(Beginning of Data for processing)

-- ==== Sys2Proof/Machine/Operands.lean ====
section
/-! DEFINITION. The operand forms (30_encoding.md R53): immediates and absolute addresses, `I`-relative accesses with their bounds check
(20_memory.md R39), the cells of a sprite (44_display.md R100), and the pressed keys (45_keys_timers.md R106). -/

namespace Sys2Proof.Machine

/-- An absolute address operand: `zext_16(nnn)` (R53). -/
def absolute (nnn : BitVec 12) : Word := nnn.zeroExtend 16

/-- Absolute plus `V[0]`, 16 bits wide, not reduced to 12 (R69, R53). -/
def State.indexedTarget (s : State) (nnn : BitVec 12) : Word := absolute nnn + (s.getReg 0).zeroExtend 16

/-- The address `I + k` of the `k`-th byte, exact: it wraps neither at 12 nor at 16 bits (R39, R90). -/
def State.dataAddr (s : State) (k : Nat) : Nat := s.i.toNat + k

/-- The bounds check of an access to `count` bytes at `I` upward: the `fault_info` of `MemBounds`, the lowest address above 4095, when
there is one. An access of no byte checks nothing (R39, decision D7; log 12). -/
def State.memBounds (s : State) (count : Nat) : Option Word :=
  if 0 < count ∧ 4095 < s.i.toNat + (count - 1) then some (BitVec.ofNat 16 (max s.i.toNat 4096)) else none

/-- The number of registers `V[0..x]` (R95, R96). -/
def regCount (x : RegNum) : Nat := x.toNat + 1

/-- `FONT_BASE + 5 * d`: the glyph of a byte, not masked to a nibble (R93, decision D30; log 20). -/
def glyphAddr (d : Byte) : Word := BitVec.ofNat 16 (Config.fontBase.val + 5 * d.toNat)

/-- The decimal digits of a byte: hundreds, tens, ones (R94). -/
def hundreds (b : Byte) : Byte := BitVec.ofNat 8 (b.toNat / 100)
def tens (b : Byte) : Byte := BitVec.ofNat 8 (b.toNat / 10 % 10)
def ones (b : Byte) : Byte := BitVec.ofNat 8 (b.toNat % 10)

/-- The flat index of a display cell: `col + 64*row`, no coordinate wraparound (R98, R100, decision D8; log 16). -/
def cellIndex (col row : Nat) : Nat := col + Config.displayColumns * row

/-- The cells under the set bits of one sprite row, bits ascending; bit 0 of the loop is the most significant bit of the byte
(R100, R102, decision D3; log 13). -/
def rowCells (col row : Nat) (b : Byte) : List Nat :=
  [0, 1, 2, 3, 4, 5, 6, 7].filterMap fun bit => if b.getLsbD (7 - bit) then some (cellIndex (col + bit) row) else none

/-- The cells under the set bits of a sprite, rows ascending, then bits ascending (R100). -/
def spriteCells (col : Nat) : Nat → List Byte → List Nat
  | _, [] => []
  | row, b :: bs => rowCells col row b ++ spriteCells col (row + 1) bs

/-- The `fault_info` of `DisplayBounds`: the first flat index above 2047 (R100, R111, R116). -/
def displayBounds (cells : List Nat) : Option Word :=
  (cells.find? fun k => decide (2047 < k)).map (BitVec.ofNat 16)

/-- The pressed keys, codes ascending (R106). -/
def State.pressedKeys (s : State) : List Byte :=
  [0x0, 0x1, 0x2, 0x3, 0x4, 0x5, 0x6, 0x7, 0x8, 0x9, 0xA, 0xB, 0xC, 0xD, 0xE, 0xF].filter fun k => s.keyDown k.toNat

/-- "any element of P": none when there is none, the key itself when there is one, a free choice among several
(R106, decision D4; log 3). -/
def State.chosenKey (s : State) : Option Byte :=
  match s.pressedKeys with
  | [] => none
  | [k] => some k
  | k :: ks => some ((k :: ks).getD (Config.keyChoice s.draws % (ks.length + 1)) k)

end Sys2Proof.Machine
end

(End of Data for processing)

The answer must be a single number: how many lines above contain "none".

4